1.00 - Initial version
Post 90 contains a version of Deathray which ignores the Intel OpenCL platform. This is a quick and dirty fix for people who have the Intel graphics driver installed and find that it is stopping Deathray from working on their graphics card.

I've quoted here the Deathray readme.txt:

Code:
Deathray
========

An Avisynth plug-in filter for spatial/temporal non-local means de-noising.

Created by Jawed Ashraf - Deathray@cupidity.f9.co.uk


Installation
============

Copy the Deathray.dll to the "plugins" sub-folder of your installation of 
Avisynth.


De-installation
===============

Delete the Deathray.dll from the "plugins" sub-folder of your installation of 
Avisynth.


Compatibility
=============

The following software configurations are known to work:

 - Avisynth 2.5.8         and 2.6 MT (SEt's)
 - AMD Stream SDK 2.3     and AMD APP SDK 2.8.1
 - AMD Catalyst 10.12     and 13.8 beta 2
 - Windows Vista 64-bit   and Windows 8 64-bit
 
 - NVidia software is known to work but drivers unknown

The following hardware configurations are known to work:

 - ATI HD 5870
 - AMD HD 7770
 - AMD HD 7970
 - Various NVidia, models unknown

Known non-working hardware:

 - ATI cards in the 4000 series or earlier
 - ATI cards in the 5400 series

Video:

 - Deathray is compatible solely with 8-bit planar formatted video. It has
   been tested with YV12 format.


Usage
=====

Deathray separates the video into its 3 component planes and processes each
of them independently. This means some parameters come in two flavours: luma
and chroma.

Filtering can be adjusted with the following parameters, with the default 
value for each in brackets:

 hY  (1.0) - strength of de-noising in the luma plane.

             Cannot be negative.

             If set to 0 Deathray will not process the luma plane.

 hUV (1.0) - strength of de-noising in the chroma planes.

             Cannot be negative.

             If set to 0 Deathray will not process the chroma planes.

 tY  (0)   - temporal radius for the luma plane.

             Limited to the range 0 to 64.

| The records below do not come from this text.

open Sys2Proof Sys2Proof.Machine

/-! ## Reset, decoding, the step -/

/-- 10_state.md R43: what reset leaves, and that a direction-dependent command issued with the registers so left
raises `OPERAND`, whatever the memory (which R43 leaves unspecified). -/
def Obligations.ResetRegisters : Prop :=
  State.reset.fsm = .idle ∧ State.reset.status = 0#32 ∧ State.reset.result = 0#32 ∧ State.reset.result2 = 0#32 ∧
  (∀ r : OpReg, State.reset.regs.get r = 0#32) ∧
  readRegister State.reset 0x5C = 0x53434843#32 ∧ readRegister State.reset 0x60 = 0x00000001#32 ∧
  (∀ (i : Instr) (s : State) (m : Memory), i ∈ [.rsel, .clayer, .dlayer, .flat6, .flatu, .comp, .decomp] →
    s = { State.reset with fsm := .busy, status := 1#32, snap := ⟨encode i, State.reset.regs⟩, mem := m } →
    FailsWith (exec i s) s .operand)

/-- The reset state meets the invariant `Legal`, and its parameters are within 00_scope.md R6 (the values of the
parameters and of memory are the model's choice: log 1 to 5). -/
def Obligations.ResetIsLegal : Prop := Legal State.reset ∧ State.reset.params.wellFormed = true

/-- The invariant: `STATUS` is as 10_state.md R33 says, with the codes of 60_exceptions.md R280; memory keeps its
canonical form and lists only bytes below `MEM_SIZE` (20_memory.md R50); no race is recorded while idle. Every
step keeps it, from every state that has it, whatever the host does. -/
def Obligations.StepKeepsLegal : Prop := ∀ s t : State, Legal s → step s = .next t → Legal t

/-- 30_encoding.md R73: every row of the opcode map, as the word that 30_encoding.md R70 makes of it. -/
def Obligations.DecodeOpcodeMap : Prop :=
  ∀ p ∈ ([(0x00000010#32, .getb), (0x00000011#32, .setb), (0x00000012#32, .clrb), (0x00000013#32, .cpyb),
      (0x00000014#32, .cmpb), (0x00000015#32, .shlb), (0x00000016#32, .shrb), (0x00000017#32, .xorb),
      (0x00000018#32, .andb)] ++
     [(0x00000020#32, .meq), (0x00000021#32, .mign), (0x00000022#32, .mmsb), (0x00000023#32, .mmap),
      (0x00000024#32, .mdisp)] ++
     [(0x00000030#32, .cOmit), (0x00000031#32, .cVal), (0x00000032#32, .cMap), (0x00000033#32, .cLsb),
      (0x00000034#32, .cDlen), (0x00000035#32, .cDchk), (0x00000036#32, .cDeviid), (0x00000037#32, .cAppiid)] ++
     [(0x00000040#32, .dOmit), (0x00000041#32, .dVal), (0x00000042#32, .dMap), (0x00000043#32, .dLsb),
      (0x00000044#32, .dDlen), (0x00000045#32, .dDchk), (0x00000046#32, .dDeviid), (0x00000047#32, .dAppiid)] ++
     [(0x00000050#32, .rsel), (0x00000051#32, .clayer), (0x00000052#32, .dlayer), (0x00000058#32, .flat6),
      (0x00000059#32, .flatu), (0x0000005A#32, .flatc), (0x00000060#32, .ridpk), (0x00000061#32, .ridunpk),
      (0x00000062#32, .comp), (0x00000063#32, .decomp), (0x00000064#32, .plen), (0x00000065#32, .pchk)] :
     List (Word × Instr)),
    decode p.1 = .ok p.2

/-- Decode and encode agree in both directions, over all 2^32 words: a word is an instruction's exactly if it is
the one the encoder gives (30_encoding.md R70, R71, R73). -/
def Obligations.DecodeEncodeAgree : Prop := ∀ (w : Word) (i : Instr), decode w = .ok i ↔ w = encode i

/-- 30_encoding.md R70, R75: an illegal word, with bits 31:8 not zero or one of the reserved opcodes as R75 lists
them, completes with `ILLEGAL_CMD` and no other effect: no memory changes. -/
def Obligations.IllegalWordCompletes : Prop :=
  ∀ (s : State) (w : Nat), s.events = [] → s.fsm = .busy → s.snap.word.toNat = w →
    (256 ≤ w ∨ w ≤ 0x0F ∨ (0x19 ≤ w ∧ w ≤ 0x1F) ∨ (0x25 ≤ w ∧ w ≤ 0x2F) ∨ (0x38 ≤ w ∧ w ≤ 0x3F) ∨
      (0x48 ≤ w ∧ w ≤ 0x4F) ∨ (0x53 ≤ w ∧ w ≤ 0x57) ∨ (0x5B ≤ w ∧ w ≤ 0x5F) ∨ (0x66 ≤ w ∧ w ≤ 0xFF)) →
    step s = .next (failedState s .illegalCmd)

/-- A step in which the engine has its turn runs the command of the word it snapshotted, and nothing else; and
`withFetchWord` is an accepted issue of the word (10_state.md R29, R30, R32; the event list is the model's: log 6). -/
def Obligations.StepRunsIssuedCommand : Prop :=
  (∀ (s : State) (i : Instr), s.events = [] → s.fsm = .busy → decode s.snap.word = .ok i → step s = exec i s) ∧
  (∀ (s : State) (i : Instr) (rest : List Event), s.events = .engine :: rest → s.fsm = .busy →
    decode s.snap.word = .ok i → step s = exec i { s with events := rest }) ∧
  (∀ (s : State) (i : Instr), step (s.withFetchWord 32 (encode i).toNat) =
    exec i { s with status := 0x1#32, snap := ⟨encode i, s.regs⟩, fsm := .busy, raced := [], events := [] })

/-- 10_state.md R22, with the reset of 70_reset_and_hazards.md R300: a step leaves IDLE only by an accepted issue,
and leaves BUSY only by a completion in the engine's turn or by reset; an idle engine with nothing to do waits
(R301). -/
def Obligations.FsmTransitions : Prop :=
  (∀ s : State, s.fsm = .idle → s.events = [] → step s = .next s) ∧
  (∀ s t : State, s.fsm = .idle → step s = .next t → t.fsm = .busy →
    ∃ w rest, s.events = .regWrite s.params.regBase 4 w :: rest ∧ t.snap = ⟨w, s.regs⟩) ∧
  (∀ s t : State, s.fsm = .busy → step s = .next t → t.fsm = .idle →
    (statusDone t.status = true ∧ (s.events = [] ∨ ∃ rest, s.events = .engine :: rest)) ∨
    ∃ rest, s.events = .reset :: rest)

/-! ## The host's side -/

/-- 10_state.md R30, R31: an issue while IDLE is accepted, one while BUSY is dropped and only sets OVR, and OVR
then stays set until the next accepted issue (or reset, 70_reset_and_hazards.md R300). -/
def Obligations.IssueAcceptedOrDropped : Prop :=
  (∀ (s : State) (w : Word) (rest : List Event), s.fsm = .idle →
    s.events = .regWrite s.params.regBase 4 w :: rest →
    step s = .next { s with events := rest, status := 0x00000001#32, snap := ⟨w, s.regs⟩, fsm := .busy, raced := [] }) ∧
  (∀ (s : State) (w : Word) (rest : List Event), s.fsm = .busy →
    s.events = .regWrite s.params.regBase 4 w :: rest →
    step s = .next { s with events := rest, status := s.status ||| 0x8#32 }) ∧
  (∀ s t : State, step s = .next t → s.status.getLsbD 3 = true →
    t.status.getLsbD 3 = true ∨ (s.fsm = .idle ∧ t.fsm = .busy) ∨ ∃ rest, s.events = .reset :: rest)

/-- 10_state.md R24, R26, R35: each register at 0x10 to 0x58 stores all 32 bits written, whether the engine is
IDLE or BUSY, alone, and reads back as written; no command is affected, since it uses its snapshot. -/
def Obligations.OperandRegisters : Prop :=
  (∀ (s : State) (q : OpReg) (w : Word) (rest : List Event),
    s.events = .regWrite (s.params.regBase + q.offset) 4 w :: rest →
    ∃ t, step s = .next t ∧ t = { s with events := rest, regs := t.regs } ∧ t.regs.get q = w ∧
      ∀ p : OpReg, p ≠ q → t.regs.get p = s.regs.get p) ∧
  (∀ (s : State) (q : OpReg) (rest : List Event),
    s.events = .regRead (s.params.regBase + q.offset) 4 :: rest →
    step s = .next { s with events := rest, readData := s.regs.get q }) ∧
  (∀ (i : Instr) (s : State) (g : Regs),
    (∀ t, exec i s = .next t → exec i { s with regs := g } = .next { t with regs := g }) ∧
    (∀ f, exec i s = .refused f → exec i { s with regs := g } = .refused f))

/-- 10_state.md R36, R38, with the reads of R29, R33 and R34: a write to a read-only or unmapped register is
ignored; an unmapped register and `CMD` read 0, `ID` and `VERSION` read their constants in every state, and
`STATUS`, `RESULT` and `RESULT2` read the registers. -/
def Obligations.FixedRegisters : Prop :=
  (∀ (s : State) (o : Nat) (w : Word) (rest : List Event),
    (o = 0x04 ∨ o = 0x08 ∨ o = 0x0C ∨ o = 0x5C ∨ (0x60 ≤ o ∧ o ≤ 0xFC ∧ o % 4 = 0)) →
    s.events = .regWrite (s.params.regBase + o) 4 w :: rest → step s = .next { s with events := rest }) ∧
  (∀ (s : State) (o : Nat) (rest : List Event), s.events = .regRead (s.params.regBase + o) 4 :: rest →
    ((0x64 ≤ o ∧ o ≤ 0xFC ∧ o % 4 = 0) ∨ o = 0 → step s = .next { s with events := rest, readData := 0#32 }) ∧
    (o = 0x5C → step s = .next { s with events := rest, readData := 0x53434843#32 }) ∧
    (o = 0x60 → step s = .next { s with events := rest, readData := 0x00000001#32 }) ∧
    (o = 0x04 → step s = .next { s with events := rest, readData := s.status }) ∧
    (o = 0x08 → step s = .next { s with events := rest, readData := s.result }) ∧
    (o = 0x0C → step s = .next { s with events := rest, readData := s.result2 }))

/-- 10_state.md R37: an access to the register window that is not an aligned 32-bit one is refused. -/
def Obligations.AccessShapeRefused : Prop :=
  ∀ (s : State) (a n : Nat) (w : Word) (rest : List Event),
    a < s.params.regBase + 256 → s.params.regBase < a + n →
    (n ≠ 4 ∨ a < s.params.regBase ∨ (a - s.params.regBase) % 4 ≠ 0) →
    (s.events = .regWrite a n w :: rest → step s = .refused .registerAccessShape) ∧
    (s.events = .regRead a n :: rest → step s = .refused .registerAccessShape)

/-- 10_state.md R34: only a completion (or reset, R43) changes `RESULT` and `RESULT2`; after an error, with the
host's duty of 20_memory.md R60 kept, they are 0xFFFFFFFF and 0. -/
def Obligations.ResultRegistersKept : Prop :=
  (∀ s t : State, step s = .next t → (t.result ≠ s.result ∨ t.result2 ≠ s.result2) →
    (s.fsm = .busy ∧ t.fsm = .idle ∧ statusDone t.status = true) ∨ ∃ rest, s.events = .reset :: rest) ∧
  (∀ (i : Instr) (s t : State), Undisturbed s → exec i s = .next t → statusErr t.status = true →
    t.result = 0xFFFFFFFF#32 ∧ t.result2 = 0#32)

/-- 20_memory.md R50, R56: the host's own accesses to buffer memory, one byte each: a write changes that byte
alone, and while BUSY its old value is kept with the race (log 11); a read while IDLE returns it and changes nothing
else; and a byte at or above `MEM_SIZE` does not exist (that such an access faults is the model's choice: log 17). A
read while BUSY returns a byte that the running command does not write as it stands, and of one that it writes, on which
R60 lets no host rely, a free value (log 13; which bytes those are where the host has broken R60: log 11). -/
def Obligations.HostMemoryAccess : Prop :=
  (∀ (s : State) (x : Nat) (b : Byte) (rest : List Event), s.events = .memWrite x b :: rest →
    x < s.params.memSize → ∃ t, step s = .next t ∧ Stored s.mem t.mem x [b] ∧
      t = { s with events := rest, mem := t.mem, raced := t.raced } ∧
      (s.fsm = .idle → t.raced = s.raced) ∧ (s.fsm = .busy → t.raced = (x, s.mem.get x) :: s.raced)) ∧
  (∀ (s : State) (x : Nat) (rest : List Event), s.events = .memRead x :: rest → x < s.params.memSize →
    s.fsm = .idle → step s = .next { s with events := rest, readData := (s.mem.get x).setWidth 32 }) ∧
  (∀ (s : State) (x : Nat) (rest : List Event), s.events = .memRead x :: rest → x < s.params.memSize →
    s.fsm = .busy →
    ∃ t, step s = .next t ∧ t = { s with events := rest, readData := t.readData, freeIdx := t.freeIdx } ∧
      (∀ e, decode s.snap.word = .error e → t.readData = (s.mem.get x).setWidth 32) ∧
      (∀ i, decode s.snap.word = .ok i →
        (mayWrite i s.snap.regs x = false → t.readData = (s.mem.get x).setWidth 32) ∧
        (∀ u, Undisturbed s → exec i s = .next u → wroteIn i s.snap.regs u x = false →
          t.readData = (s.mem.get x).setWidth 32) ∧
        (∃ W, MayBeWriting i s W ∧
          if W x = true then
            ∃ k, s.freeIdx ≤ k ∧ k < t.freeIdx ∧ t.readData = (Config.freeByte k).setWidth 32
          else t.readData = (s.mem.get x).setWidth 32))) ∧
  (∀ (s : State) (x : Nat) (b : Byte) (rest : List Event), s.params.memSize ≤ x →
    s.events = .memWrite x b :: rest ∨ s.events = .memRead x :: rest → step s = .fault (.noSuchByte x))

             When set to 0 spatial filtering is performed on the 
             luma plane. When set to 1 filtering uses the prior,
             current and next frames for the non-local sampling
             and weighting process. Higher values will increase
             the range of prior and next frames that are included.

 tUV (0)   - temporal radius for the chroma planes.

             Limited to the range 0 to 64.

             When set to 0 spatial filtering is performed on the 
             chroma planes. When set to 1 filtering uses the prior,
             current and next frames for the non-local sampling
             and weighting process. Higher values will increase
             the range of prior and next frames that are included.

 s   (1.0) - sigma used to generate the gaussian weights.

             Limited to values of at least 0.1.

             The kernel implemented by Deathray uses 7x7-pixel 
             windows centred upon the pixel being filtered. 

             For a 2-dimensional gaussian kernel sigma should be 
             approximately 1/3 of the radius of the kernel, or less,
             to retain its gaussian nature. 

             Since a 7x7 window has a radius of 3, values of sigma 
             greater than 1.0 will tend to bias the kernel towards
             a box-weighting. i.e. all pixels in the window will 
             tend towards being equally weighted. This will tend to 
             reduce the selectivity of the weighting process and 
             result in relatively stronger spatial blurring.

 x   (1)   - factor to expand sampling.

             Limited to values in the range 1 to 14.

             By default Deathray spatially samples 49 windows 
             centred upon the pixel being filtered, in a 7x7
             arrangement. x increases the sampling range in
             multiples of the kernel radius.
             
             Since the kernel radius is 3, setting x to 2 produces
             a sampling area of 13x13, i.e. 169 windows centred
             upon the target pixel. Yet higher values of x such as
             3 or 4 will result in 19x19 or 25x25 sample windows.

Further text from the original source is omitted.